Louvre güvenliğinde eski sistemlerin sorgulandığı ve parola şifresi üzerinden gelişen aksiyonları inceleyen derinlemesine bir analiz.

Louvre Müzesi, sahip olduğu dünya çapındaki koleksiyonlarla dikkat çekiyor. Ancak geçtiğimiz ay yaşanan ve tam tarih olarak 19 Ekim’e işaret edilen 102 milyon dolarlık soygun, güvenlik altyapısındaki bazı zorlukları gözler önüne serdi. Yetkililerin verdiği bilgilere göre, parolalarda ve güvenlik sistemlerinde kullanılan yaklaşım beklenenden daha temel seviyelerdeydi ve parola olarak yalnızca “LOUVRE” ifadesi kullanılıyordu.
Libération gazetesinin haberiyle, bu güvenlik zafiyeti yeniden gündeme geldi ve müze ağındaki bazı teknik unsurların ne kadar eski olduğuna dair tartışmalar başladı. Yeni edinilen bilgiler, Louvre’un otomasyon ağında hâlâ Windows 2000 tabanlı sistemlerin kullanıldığını gösterdi. Microsoft’ın bu sürüme desteğini 2010’da kesmesi, 2021’e kadar olan süreçte bile bu yapıların varlığını sürdürdüğünü ortaya koydu. 2014 ANSSI raporu da dönemin güvenlik açıklarının ciddiyetini vurgulamış durumda.
Raporlar, dijital güvenliğin yanında fiziksel güvenliğin de öncelikli olduğunu işaret ediyor. Zaman içinde Louvre yetkililerinin bu uyarıları dikkate almadığına dair eleştiriler sürüyor; görünür ve cazip projeler yerine altyapı yatırımlarının hayata geçirilmesi gerektiği vurgulanıyor.

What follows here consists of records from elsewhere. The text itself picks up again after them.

-- ==== Sys2Proof/Machine/Operands.lean ====
section
/-! DEFINITION. The operand forms (R30, R70, R73): the register operand, read and written. An immediate operand is the
operand word itself, with no extension; an address operand is a word address, read by `State.memRead` and written by
`State.memWrite`, or a jump target taken as it is. -/

namespace Sys2Proof.Machine

/-- x[r] (R21, R28). -/
def State.reg (s : State) : Reg → Word
  | .sp => s.sp
  | .bp => s.bp
  | .ac => s.ac
  | .gp1 => s.gp1
  | .gp2 => s.gp2
  | .gp3 => s.gp3
  | .gp4 => s.gp4

/-- x[r] <- v (R21, R29). -/
def State.setReg (s : State) (r : Reg) (v : Word) : State :=
  match r with
  | .sp => { s with sp := v }
  | .bp => { s with bp := v }
  | .ac => { s with ac := v }
  | .gp1 => { s with gp1 := v }
  | .gp2 => { s with gp2 := v }
  | .gp3 => { s with gp3 := v }
  | .gp4 => { s with gp4 := v }

end Sys2Proof.Machine
end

Dijital güvenliğin yanı sıra fiziksel güvenlikte de eksiklikler bulunduğu bir kez daha görüldü. Son gerçekleşen soygunla ilgili soruşturma, eserlerin güvenlik kameraları tarafından izlenen bölümünün yalnızca %39 olduğunu gösterdi. Kalan alanlar için planlanan güvenlik projesinin ise 2032 yılına kadar tamamlanması hedefleniyor. İncelemeler, hırsızların galerideki çalışmalar sırasında kamyon vinciyle giriş yaptıklarını ve yalnızca sekiz dakika içinde değerli mücevherleri elde ettiklerini gösteriyor. Olayın ardından aralarında eski bir güvenlik görevlisinin de bulunduğu bazı kişiler tutuklandı; ancak çalınan taç mücevherleri hâlâ kayıp.
Dünya çapında öne çıkan sanat kurumları bile uzun yıllar boyunca güncellenmemiş güvenlik altyapılarına bel bağlıyor. Bu durum, siber güvenliğin sadece dijital alanlarda değil, fiziksel koruma sistemlerinde de hayati olduğuna dair net bir hatırlatıcı sunuyor.